Salmon farmed on modern feeds contains less of the healthy, long-chain fatty acids (EPA and DHA) than before. Up until the turn of the millennium, farmed salmon were fed fish oil as a replacement for their omega-3 rich natural prey. However, fish oil is now a scarce resource, and more than half of the fat in modern feeds comes from plant oils that are inexpensive, but devoid of long-chain omega-3 fatty acids. How can we increase the omega-3 content of salmon on sustainable feeds?
One option is to breed salmon that are well adapted to the feeds of the future. There is heritable variation in salmon’s ability to build EPA and DHA from shorter omega-3 fatty acids. The DNA sequence of salmon is now well known, allowing rapid characterization of heritable differences in nutrient utilization. A salmon family that appears promising on one feed, may not be the best on another. Therefore, we need to understand the salmon’s body as a system: a functional whole made up of parts that mutually affect, but also depend on, each other. A systems understanding of the interplay between feed and genetic factors will allow a tailoring of fish to feed and vice versa, which is robust to fluctuations in feedstuff availability and pricing.

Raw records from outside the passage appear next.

-- ==== Sys2Proof/Machine/Dispatch.lean ====
section
/-! DEFINITION. The dispatch: one arm per constructor of `Instr`, each one call of its meaning. -/

namespace Sys2Proof.Machine

def exec (i : Instr) (s : State) : Host.Outcome State Fault Refusal :=
  match i with
  | .nop => Sys2Proof.Machine.execNop s
  | .halt => Sys2Proof.Machine.execHalt s
  | .csrr fd csr => Sys2Proof.Machine.execCsrr fd csr s
  | .csrw csr fs => Sys2Proof.Machine.execCsrw csr fs s
  | .ldW fd fa => Sys2Proof.Machine.execLdW fd fa s
  | .pxOrw fv fa => Sys2Proof.Machine.execPxOrw fv fa s
  | .fxAdd fd fa fb => Sys2Proof.Machine.execFxAdd fd fa fb s
  | .fxSub fd fa fb => Sys2Proof.Machine.execFxSub fd fa fb s
  | .fxMul fd fa fb => Sys2Proof.Machine.execFxMul fd fa fb s
  | .fxDiv fd fa fb => Sys2Proof.Machine.execFxDiv fd fa fb s
  | .fxNeg fd fa => Sys2Proof.Machine.execFxNeg fd fa s
  | .fxFrac fd fa => Sys2Proof.Machine.execFxFrac fd fa s
  | .fxInt fd fa => Sys2Proof.Machine.execFxInt fd fa s
  | .fxCmp fd fa fb => Sys2Proof.Machine.execFxCmp fd fa fb s
  | .fxNot fd fa => Sys2Proof.Machine.execFxNot fd fa s
  | .fxTou fd fa => Sys2Proof.Machine.execFxTou fd fa s
  | .fxFromi fd fa => Sys2Proof.Machine.execFxFromi fd fa s
  | .fxLih fd imm => Sys2Proof.Machine.execFxLih fd imm s
  | .fxLil fd imm => Sys2Proof.Machine.execFxLil fd imm s
  | .cxAdd zd za zb => Sys2Proof.Machine.execCxAdd zd za zb s
  | .cxSub zd za zb => Sys2Proof.Machine.execCxSub zd za zb s
  | .cxMul zd za zb => Sys2Proof.Machine.execCxMul zd za zb s
  | .cxDiv zd za zb => Sys2Proof.Machine.execCxDiv zd za zb s
  | .cxConj zd za => Sys2Proof.Machine.execCxConj zd za s
  | .cxGuard zd za => Sys2Proof.Machine.execCxGuard zd za s
  | .cxPack zd fre fim => Sys2Proof.Machine.execCxPack zd fre fim s
  | .cxRe fd za => Sys2Proof.Machine.execCxRe fd za s
  | .cxIm fd za => Sys2Proof.Machine.execCxIm fd za s
  | .mobSet md za zb zc zd => Sys2Proof.Machine.execMobSet md za zb zc zd s
  | .mobId md => Sys2Proof.Machine.execMobId md s
  | .mobHyp md zs => Sys2Proof.Machine.execMobHyp md zs s
  | .mobComp md ma mb => Sys2Proof.Machine.execMobComp md ma mb s
  | .mobInv md ma => Sys2Proof.Machine.execMobInv md ma s
  | .mobApply zd ma zs => Sys2Proof.Machine.execMobApply zd ma zs s
  | .mobGet zd ma k => Sys2Proof.Machine.execMobGet zd ma k s
  | .mobIsid fd ma => Sys2Proof.Machine.execMobIsid fd ma s
  | .blClr b => Sys2Proof.Machine.execBlClr b s
  | .blAppend b ma => Sys2Proof.Machine.execBlAppend b ma s
  | .blMul bd bs => Sys2Proof.Machine.execBlMul bd bs s
  | .blRcomp b ma => Sys2Proof.Machine.execBlRcomp b ma s
  | .blLcomp b ma => Sys2Proof.Machine.execBlLcomp b ma s
  | .blEval zd b zs => Sys2Proof.Machine.execBlEval zd b zs s
  | .blCount fd b => Sys2Proof.Machine.execBlCount fd b s
  | .blGetf md b k => Sys2Proof.Machine.execBlGetf md b k s
  | .blFrame md b => Sys2Proof.Machine.execBlFrame md b s
  | .pxBlend fd fa fx fy => Sys2Proof.Machine.execPxBlend fd fa fx fy s
  | .pxSample fd zs => Sys2Proof.Machine.execPxSample fd zs s
  | .render b => Sys2Proof.Machine.execRender b s

end Sys2Proof.Machine
end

As a first step towards such a systems understanding, the GenoSysFat project involves two biological experiments. 1) A traditional feeding experiment using high- vs low-omega-3 diets and salmon families that differ in feed utilization. 2) A novel study with pieces of liver kept alive and “fed” in laboratory dishes, studying for each fish how different feeds affect metabolism and gene activity. This allows faster and more detailed exploration of the interplay between genetics and feeds. Results will be interpreted with the help of mathematical models for the biochemical reaction networks, which are well established for other species and will be adapted to salmon based on the newly sequenced salmon genome.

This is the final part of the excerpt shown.